START Data provided

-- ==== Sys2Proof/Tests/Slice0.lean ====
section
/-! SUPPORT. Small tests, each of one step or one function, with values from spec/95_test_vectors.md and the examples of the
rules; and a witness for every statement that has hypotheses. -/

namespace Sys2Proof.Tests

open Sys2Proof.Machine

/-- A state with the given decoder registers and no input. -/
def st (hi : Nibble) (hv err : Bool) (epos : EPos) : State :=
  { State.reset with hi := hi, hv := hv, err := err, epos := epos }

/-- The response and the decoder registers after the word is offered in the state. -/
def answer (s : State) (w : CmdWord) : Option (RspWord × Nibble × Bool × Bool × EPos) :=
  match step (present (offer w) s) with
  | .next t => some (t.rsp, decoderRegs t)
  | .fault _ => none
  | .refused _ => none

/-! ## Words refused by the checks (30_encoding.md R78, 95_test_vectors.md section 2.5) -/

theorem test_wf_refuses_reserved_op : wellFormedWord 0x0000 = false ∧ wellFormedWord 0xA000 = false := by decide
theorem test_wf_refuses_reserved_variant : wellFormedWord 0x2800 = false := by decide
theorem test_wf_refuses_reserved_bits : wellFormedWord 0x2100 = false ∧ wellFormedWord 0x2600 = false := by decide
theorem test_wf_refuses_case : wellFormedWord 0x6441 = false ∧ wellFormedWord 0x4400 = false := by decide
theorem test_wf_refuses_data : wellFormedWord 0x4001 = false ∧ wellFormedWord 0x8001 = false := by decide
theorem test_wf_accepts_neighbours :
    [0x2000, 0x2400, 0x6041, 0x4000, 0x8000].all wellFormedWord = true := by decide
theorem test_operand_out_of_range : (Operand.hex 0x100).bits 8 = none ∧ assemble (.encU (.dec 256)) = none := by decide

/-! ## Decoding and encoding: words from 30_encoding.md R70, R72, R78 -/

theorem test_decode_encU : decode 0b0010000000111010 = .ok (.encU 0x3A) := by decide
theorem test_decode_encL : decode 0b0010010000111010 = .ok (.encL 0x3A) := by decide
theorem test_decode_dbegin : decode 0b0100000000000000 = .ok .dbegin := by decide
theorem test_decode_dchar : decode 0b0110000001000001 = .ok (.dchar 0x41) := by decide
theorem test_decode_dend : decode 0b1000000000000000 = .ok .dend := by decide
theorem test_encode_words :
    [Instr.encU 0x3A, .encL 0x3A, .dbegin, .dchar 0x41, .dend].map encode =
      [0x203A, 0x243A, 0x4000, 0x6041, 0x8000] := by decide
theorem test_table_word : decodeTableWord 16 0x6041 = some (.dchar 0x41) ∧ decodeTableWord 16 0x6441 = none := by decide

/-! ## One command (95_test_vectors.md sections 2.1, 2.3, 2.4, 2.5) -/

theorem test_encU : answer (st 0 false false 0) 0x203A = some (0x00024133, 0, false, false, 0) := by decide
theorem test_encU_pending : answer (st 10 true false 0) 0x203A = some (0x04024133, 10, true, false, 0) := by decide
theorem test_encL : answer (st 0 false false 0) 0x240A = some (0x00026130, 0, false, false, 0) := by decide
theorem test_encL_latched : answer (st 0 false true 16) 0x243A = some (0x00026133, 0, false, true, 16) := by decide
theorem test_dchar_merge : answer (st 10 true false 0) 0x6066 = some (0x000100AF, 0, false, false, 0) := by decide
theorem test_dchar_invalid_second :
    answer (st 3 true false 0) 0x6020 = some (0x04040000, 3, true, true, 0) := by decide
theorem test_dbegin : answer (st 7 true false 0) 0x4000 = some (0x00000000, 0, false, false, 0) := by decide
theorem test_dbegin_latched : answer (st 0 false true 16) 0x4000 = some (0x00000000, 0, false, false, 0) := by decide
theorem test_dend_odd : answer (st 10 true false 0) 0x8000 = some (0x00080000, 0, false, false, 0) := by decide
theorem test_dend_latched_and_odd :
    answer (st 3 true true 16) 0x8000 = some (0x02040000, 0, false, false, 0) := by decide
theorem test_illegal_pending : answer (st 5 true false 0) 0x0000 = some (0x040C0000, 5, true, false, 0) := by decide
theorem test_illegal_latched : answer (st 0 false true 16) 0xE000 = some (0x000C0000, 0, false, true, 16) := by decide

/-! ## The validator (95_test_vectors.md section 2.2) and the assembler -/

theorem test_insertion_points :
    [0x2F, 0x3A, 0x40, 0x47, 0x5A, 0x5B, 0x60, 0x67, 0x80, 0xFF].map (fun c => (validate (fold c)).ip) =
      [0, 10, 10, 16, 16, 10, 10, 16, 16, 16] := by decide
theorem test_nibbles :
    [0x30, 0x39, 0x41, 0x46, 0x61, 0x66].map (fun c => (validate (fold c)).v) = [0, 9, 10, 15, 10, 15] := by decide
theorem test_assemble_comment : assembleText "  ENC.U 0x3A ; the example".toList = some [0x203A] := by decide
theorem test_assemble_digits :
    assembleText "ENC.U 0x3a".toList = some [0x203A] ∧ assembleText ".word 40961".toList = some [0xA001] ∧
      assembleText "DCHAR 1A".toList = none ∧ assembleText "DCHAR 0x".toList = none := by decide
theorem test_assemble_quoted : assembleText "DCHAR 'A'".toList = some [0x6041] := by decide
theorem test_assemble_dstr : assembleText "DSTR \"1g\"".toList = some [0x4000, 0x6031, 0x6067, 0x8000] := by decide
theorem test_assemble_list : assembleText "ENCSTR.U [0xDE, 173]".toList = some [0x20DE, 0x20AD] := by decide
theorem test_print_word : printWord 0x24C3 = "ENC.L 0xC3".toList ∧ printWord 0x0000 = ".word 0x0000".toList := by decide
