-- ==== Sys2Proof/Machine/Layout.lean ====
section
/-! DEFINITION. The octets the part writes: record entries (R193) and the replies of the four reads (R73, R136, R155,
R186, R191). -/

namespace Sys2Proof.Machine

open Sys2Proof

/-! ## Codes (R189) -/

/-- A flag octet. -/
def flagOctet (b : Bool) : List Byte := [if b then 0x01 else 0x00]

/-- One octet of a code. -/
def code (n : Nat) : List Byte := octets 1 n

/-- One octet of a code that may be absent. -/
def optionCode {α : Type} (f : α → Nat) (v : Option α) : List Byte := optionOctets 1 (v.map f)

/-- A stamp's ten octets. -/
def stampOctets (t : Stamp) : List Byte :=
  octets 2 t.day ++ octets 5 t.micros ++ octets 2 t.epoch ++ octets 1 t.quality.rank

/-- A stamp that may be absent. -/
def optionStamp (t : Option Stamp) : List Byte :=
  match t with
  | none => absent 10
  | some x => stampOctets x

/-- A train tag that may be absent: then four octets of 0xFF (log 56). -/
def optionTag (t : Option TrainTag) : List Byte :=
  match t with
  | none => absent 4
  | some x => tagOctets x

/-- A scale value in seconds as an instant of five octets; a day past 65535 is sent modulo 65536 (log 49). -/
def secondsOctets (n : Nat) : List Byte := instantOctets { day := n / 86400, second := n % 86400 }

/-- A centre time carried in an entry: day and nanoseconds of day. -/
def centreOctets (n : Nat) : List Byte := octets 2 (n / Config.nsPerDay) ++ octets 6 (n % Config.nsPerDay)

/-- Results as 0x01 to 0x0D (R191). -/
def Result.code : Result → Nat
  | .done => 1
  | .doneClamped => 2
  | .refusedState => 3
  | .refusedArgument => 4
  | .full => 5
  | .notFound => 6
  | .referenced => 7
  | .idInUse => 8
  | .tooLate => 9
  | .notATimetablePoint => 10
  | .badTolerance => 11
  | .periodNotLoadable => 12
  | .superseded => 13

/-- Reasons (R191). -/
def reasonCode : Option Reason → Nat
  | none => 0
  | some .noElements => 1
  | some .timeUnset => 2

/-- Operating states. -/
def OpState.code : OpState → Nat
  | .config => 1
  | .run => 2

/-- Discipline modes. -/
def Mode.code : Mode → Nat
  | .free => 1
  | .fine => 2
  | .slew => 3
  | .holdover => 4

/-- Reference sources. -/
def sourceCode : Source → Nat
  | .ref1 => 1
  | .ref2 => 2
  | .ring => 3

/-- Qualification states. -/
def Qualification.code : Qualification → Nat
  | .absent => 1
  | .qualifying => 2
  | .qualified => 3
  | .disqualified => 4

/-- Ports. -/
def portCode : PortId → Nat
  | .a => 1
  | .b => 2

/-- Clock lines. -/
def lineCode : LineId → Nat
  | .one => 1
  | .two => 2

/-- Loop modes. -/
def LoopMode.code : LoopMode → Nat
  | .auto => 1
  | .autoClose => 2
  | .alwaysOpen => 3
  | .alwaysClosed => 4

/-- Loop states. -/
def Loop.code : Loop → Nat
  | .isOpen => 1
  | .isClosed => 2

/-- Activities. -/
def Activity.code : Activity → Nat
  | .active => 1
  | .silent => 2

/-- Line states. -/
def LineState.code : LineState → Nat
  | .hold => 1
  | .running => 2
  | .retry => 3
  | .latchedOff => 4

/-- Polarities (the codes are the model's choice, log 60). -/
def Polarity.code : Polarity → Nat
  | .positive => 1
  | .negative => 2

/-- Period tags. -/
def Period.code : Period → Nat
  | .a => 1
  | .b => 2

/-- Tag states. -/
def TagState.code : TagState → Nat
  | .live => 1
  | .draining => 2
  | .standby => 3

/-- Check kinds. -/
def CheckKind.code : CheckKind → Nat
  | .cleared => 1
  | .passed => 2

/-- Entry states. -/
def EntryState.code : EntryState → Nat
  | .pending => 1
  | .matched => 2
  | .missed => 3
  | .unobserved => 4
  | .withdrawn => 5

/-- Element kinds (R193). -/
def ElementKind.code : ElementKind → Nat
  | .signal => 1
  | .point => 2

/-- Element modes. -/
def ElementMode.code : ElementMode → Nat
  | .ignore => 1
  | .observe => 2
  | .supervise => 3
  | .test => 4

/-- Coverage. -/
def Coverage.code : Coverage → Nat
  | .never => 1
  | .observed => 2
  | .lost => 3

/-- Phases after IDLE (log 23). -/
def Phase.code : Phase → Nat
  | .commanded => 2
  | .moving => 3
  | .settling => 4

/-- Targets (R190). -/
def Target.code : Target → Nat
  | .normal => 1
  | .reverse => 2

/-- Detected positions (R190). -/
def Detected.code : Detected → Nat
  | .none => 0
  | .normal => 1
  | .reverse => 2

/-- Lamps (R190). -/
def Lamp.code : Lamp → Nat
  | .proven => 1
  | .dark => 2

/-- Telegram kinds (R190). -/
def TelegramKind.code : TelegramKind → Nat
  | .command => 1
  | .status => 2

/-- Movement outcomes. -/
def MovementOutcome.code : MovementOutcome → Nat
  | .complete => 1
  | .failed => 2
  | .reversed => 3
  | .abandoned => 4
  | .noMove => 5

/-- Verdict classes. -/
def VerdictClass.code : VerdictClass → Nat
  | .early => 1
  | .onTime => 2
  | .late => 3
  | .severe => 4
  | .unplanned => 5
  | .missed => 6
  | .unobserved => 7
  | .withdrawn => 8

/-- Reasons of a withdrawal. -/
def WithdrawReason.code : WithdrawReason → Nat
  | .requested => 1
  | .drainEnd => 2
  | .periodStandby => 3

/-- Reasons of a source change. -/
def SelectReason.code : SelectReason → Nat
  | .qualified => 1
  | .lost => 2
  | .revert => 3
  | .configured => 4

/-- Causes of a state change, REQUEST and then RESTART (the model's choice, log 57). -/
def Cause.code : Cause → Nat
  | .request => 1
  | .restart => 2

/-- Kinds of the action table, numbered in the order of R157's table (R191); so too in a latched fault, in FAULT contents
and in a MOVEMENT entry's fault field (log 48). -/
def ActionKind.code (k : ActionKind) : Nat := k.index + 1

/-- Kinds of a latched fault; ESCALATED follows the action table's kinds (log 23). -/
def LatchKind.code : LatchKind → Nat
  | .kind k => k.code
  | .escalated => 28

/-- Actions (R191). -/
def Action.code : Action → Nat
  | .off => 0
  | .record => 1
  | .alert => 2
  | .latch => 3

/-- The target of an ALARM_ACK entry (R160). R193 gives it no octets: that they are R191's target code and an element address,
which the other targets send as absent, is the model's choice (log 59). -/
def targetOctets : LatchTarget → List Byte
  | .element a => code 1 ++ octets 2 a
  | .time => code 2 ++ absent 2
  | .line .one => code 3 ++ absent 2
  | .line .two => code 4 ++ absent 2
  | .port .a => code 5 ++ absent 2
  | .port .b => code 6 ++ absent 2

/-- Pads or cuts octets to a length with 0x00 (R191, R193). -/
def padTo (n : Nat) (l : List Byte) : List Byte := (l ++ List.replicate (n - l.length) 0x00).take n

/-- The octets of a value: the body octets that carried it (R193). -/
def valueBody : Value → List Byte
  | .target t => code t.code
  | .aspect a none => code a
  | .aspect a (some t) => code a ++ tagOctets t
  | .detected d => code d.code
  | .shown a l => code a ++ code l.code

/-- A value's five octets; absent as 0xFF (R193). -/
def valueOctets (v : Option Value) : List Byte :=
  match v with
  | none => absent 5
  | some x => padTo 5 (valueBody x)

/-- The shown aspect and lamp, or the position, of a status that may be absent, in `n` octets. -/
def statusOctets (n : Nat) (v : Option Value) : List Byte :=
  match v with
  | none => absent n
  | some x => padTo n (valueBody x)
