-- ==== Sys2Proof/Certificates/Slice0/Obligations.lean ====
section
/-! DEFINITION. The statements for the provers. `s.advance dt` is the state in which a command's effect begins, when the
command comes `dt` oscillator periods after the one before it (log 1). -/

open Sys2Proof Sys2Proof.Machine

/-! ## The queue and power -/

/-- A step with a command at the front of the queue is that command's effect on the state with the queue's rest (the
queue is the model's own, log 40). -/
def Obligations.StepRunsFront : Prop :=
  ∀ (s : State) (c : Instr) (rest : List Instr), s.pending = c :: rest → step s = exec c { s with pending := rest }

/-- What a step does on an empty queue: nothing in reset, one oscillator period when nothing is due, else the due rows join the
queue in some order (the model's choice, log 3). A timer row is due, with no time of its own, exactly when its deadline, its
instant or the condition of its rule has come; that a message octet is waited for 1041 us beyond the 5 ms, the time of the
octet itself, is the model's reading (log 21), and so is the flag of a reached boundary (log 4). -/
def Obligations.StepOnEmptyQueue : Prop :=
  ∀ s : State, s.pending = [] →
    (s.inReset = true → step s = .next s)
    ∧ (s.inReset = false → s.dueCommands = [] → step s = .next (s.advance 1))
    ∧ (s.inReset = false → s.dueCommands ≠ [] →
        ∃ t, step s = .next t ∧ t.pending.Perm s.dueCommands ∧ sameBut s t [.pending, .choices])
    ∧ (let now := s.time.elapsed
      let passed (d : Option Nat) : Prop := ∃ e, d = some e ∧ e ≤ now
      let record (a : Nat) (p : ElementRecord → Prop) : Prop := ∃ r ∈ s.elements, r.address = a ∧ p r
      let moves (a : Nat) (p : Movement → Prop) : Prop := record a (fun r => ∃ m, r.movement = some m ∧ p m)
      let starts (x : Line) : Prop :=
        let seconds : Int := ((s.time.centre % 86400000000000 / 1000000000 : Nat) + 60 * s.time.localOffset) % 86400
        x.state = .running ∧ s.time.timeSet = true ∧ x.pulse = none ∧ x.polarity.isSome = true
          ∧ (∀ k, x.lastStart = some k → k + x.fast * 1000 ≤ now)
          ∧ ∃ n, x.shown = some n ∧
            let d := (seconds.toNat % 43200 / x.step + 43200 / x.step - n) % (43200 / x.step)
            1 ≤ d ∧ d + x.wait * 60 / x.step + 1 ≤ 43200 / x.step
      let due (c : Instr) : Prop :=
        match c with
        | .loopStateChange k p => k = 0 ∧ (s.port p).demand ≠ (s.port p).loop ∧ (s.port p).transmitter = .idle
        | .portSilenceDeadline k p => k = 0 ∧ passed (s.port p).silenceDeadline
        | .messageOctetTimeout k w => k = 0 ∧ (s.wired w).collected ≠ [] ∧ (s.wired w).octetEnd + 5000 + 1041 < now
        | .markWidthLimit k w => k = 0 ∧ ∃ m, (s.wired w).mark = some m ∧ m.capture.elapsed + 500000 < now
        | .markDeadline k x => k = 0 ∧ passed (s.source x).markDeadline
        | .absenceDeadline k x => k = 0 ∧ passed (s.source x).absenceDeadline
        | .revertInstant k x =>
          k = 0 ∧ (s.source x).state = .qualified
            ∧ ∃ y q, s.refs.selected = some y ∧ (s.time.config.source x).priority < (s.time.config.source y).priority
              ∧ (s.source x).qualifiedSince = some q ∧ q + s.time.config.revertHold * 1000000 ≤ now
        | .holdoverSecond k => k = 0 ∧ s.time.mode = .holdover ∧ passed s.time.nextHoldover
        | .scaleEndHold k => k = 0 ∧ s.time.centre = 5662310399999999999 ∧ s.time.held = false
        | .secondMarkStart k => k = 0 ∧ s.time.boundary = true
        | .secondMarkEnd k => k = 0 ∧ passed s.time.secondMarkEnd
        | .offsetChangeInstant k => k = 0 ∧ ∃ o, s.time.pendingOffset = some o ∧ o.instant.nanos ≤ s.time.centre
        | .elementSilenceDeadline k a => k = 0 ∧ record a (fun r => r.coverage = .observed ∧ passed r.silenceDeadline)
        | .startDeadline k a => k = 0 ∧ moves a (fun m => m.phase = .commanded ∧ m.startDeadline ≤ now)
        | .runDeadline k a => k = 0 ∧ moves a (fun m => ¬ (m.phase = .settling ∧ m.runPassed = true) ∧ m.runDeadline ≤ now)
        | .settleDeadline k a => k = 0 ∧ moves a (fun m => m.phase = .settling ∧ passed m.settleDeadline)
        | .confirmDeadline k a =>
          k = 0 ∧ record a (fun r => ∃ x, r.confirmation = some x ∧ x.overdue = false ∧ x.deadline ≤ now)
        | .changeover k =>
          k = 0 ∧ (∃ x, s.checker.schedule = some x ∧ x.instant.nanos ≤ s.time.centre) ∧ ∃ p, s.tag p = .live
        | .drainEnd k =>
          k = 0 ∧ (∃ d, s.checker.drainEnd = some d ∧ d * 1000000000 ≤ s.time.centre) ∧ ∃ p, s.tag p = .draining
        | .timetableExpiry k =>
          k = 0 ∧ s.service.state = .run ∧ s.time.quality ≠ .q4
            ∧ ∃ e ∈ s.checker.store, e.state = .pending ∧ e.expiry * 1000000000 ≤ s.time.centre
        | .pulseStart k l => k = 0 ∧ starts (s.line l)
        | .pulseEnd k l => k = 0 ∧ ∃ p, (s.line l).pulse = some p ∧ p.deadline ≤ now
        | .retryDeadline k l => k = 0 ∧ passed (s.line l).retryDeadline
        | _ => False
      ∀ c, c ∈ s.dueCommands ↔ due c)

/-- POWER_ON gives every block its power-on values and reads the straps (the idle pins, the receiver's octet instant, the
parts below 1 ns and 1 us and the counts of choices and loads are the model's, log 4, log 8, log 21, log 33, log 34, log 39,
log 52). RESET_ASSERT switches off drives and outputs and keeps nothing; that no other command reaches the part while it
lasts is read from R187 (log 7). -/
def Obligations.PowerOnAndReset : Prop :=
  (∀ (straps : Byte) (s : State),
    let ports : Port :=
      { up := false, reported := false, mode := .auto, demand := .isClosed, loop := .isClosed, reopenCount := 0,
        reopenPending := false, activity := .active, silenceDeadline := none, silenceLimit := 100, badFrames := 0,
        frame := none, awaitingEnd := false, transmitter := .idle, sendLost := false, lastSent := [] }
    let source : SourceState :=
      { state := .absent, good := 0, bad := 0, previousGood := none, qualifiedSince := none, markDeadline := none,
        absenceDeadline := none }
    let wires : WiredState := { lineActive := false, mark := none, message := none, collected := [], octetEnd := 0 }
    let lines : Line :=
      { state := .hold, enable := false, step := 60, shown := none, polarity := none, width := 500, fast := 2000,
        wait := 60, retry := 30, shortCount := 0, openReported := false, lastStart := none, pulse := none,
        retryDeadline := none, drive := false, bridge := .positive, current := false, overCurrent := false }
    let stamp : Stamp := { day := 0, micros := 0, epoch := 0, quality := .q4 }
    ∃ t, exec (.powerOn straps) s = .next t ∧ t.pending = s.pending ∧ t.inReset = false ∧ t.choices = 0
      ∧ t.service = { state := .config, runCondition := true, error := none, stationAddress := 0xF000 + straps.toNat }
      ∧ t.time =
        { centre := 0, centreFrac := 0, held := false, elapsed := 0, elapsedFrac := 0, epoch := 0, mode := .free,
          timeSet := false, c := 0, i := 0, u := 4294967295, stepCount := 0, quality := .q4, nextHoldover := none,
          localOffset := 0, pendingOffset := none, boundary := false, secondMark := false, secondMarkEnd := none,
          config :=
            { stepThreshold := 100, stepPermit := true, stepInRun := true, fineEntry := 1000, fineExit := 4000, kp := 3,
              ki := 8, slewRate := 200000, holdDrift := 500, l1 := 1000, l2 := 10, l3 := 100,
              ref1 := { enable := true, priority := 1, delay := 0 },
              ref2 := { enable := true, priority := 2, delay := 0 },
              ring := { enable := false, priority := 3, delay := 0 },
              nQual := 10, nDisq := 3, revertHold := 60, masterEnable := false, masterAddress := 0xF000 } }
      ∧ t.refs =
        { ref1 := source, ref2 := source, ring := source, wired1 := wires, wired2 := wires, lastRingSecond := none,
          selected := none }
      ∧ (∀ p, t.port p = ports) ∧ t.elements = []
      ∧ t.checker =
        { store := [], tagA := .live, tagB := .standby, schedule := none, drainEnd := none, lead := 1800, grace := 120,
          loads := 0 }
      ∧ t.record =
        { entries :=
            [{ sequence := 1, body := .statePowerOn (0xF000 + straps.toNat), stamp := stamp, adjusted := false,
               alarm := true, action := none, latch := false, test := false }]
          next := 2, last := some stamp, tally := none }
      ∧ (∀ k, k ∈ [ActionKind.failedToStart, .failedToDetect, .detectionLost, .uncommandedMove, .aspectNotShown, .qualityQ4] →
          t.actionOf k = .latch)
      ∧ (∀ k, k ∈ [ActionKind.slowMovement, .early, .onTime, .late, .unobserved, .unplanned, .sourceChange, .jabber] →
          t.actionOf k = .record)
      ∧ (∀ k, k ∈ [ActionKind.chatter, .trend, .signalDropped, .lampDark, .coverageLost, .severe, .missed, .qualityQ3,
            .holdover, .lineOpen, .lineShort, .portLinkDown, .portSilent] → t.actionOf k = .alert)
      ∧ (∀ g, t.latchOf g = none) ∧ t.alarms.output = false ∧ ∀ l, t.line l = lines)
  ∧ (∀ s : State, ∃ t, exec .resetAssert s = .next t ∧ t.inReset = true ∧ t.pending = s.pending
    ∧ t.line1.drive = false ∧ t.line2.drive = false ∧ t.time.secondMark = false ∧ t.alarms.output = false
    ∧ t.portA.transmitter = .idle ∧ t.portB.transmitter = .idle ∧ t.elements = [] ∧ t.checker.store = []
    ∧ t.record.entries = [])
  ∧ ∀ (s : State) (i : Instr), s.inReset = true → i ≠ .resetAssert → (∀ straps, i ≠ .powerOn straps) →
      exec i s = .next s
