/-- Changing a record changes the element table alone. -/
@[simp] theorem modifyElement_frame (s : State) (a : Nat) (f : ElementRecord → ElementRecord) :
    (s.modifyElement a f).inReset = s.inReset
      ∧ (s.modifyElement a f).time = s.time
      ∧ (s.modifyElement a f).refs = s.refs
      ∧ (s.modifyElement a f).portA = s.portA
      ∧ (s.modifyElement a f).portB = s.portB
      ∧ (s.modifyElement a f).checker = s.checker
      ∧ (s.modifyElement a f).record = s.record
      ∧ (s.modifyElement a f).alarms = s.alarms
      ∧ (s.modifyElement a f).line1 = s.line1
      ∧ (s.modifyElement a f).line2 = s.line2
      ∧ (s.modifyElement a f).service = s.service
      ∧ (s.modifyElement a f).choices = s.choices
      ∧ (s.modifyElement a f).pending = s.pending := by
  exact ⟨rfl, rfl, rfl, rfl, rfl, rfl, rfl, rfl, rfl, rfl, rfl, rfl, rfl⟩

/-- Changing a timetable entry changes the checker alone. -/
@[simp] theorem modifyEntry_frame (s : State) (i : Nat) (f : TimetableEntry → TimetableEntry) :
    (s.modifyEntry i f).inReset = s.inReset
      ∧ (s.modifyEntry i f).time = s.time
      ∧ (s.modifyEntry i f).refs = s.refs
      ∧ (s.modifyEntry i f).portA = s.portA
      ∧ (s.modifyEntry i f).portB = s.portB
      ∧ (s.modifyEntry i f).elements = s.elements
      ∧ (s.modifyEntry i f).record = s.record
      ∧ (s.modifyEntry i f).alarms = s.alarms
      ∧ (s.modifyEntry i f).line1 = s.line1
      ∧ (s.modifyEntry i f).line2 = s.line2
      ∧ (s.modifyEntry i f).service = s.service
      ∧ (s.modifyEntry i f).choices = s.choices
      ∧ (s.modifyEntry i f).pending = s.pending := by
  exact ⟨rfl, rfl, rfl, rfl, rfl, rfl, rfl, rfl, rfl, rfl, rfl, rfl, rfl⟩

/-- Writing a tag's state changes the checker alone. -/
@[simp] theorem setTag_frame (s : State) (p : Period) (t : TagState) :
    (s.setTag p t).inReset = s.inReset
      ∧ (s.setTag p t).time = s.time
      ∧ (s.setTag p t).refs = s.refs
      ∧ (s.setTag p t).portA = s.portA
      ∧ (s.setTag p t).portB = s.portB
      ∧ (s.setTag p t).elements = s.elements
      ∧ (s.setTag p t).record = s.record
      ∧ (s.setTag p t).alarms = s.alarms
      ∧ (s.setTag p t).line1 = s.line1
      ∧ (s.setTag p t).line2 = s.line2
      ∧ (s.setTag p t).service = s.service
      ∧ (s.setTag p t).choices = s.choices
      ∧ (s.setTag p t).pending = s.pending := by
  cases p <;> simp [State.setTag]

END Data provided

Look above for the line holding "def valueOctets (v" and the line holding "queue is the model's own, log 40). -/". Retype both, and every line between them, word for word and nothing else.

_Solution below_.
def valueOctets (v : Option Value) : List Byte :=
  match v with
  | none => absent 5
  | some x => padTo 5 (valueBody x)

/-- The shown aspect and lamp, or the position, of a status that may be absent, in `n` octets. -/
def statusOctets (n : Nat) (v : Option Value) : List Byte :=
  match v with
  | none => absent n
  | some x => padTo n (valueBody x)
-- ==== Sys2Proof/Certificates/Slice0/Obligations.lean ====
section
/-! DEFINITION. The statements for the provers. `s.advance dt` is the state in which a command's effect begins, when the
command comes `dt` oscillator periods after the one before it (log 1). -/

open Sys2Proof Sys2Proof.Machine

/-! ## The queue and power -/

/-- A step with a command at the front of the queue is that command's effect on the state with the queue's rest (the
queue is the model's own, log 40). -/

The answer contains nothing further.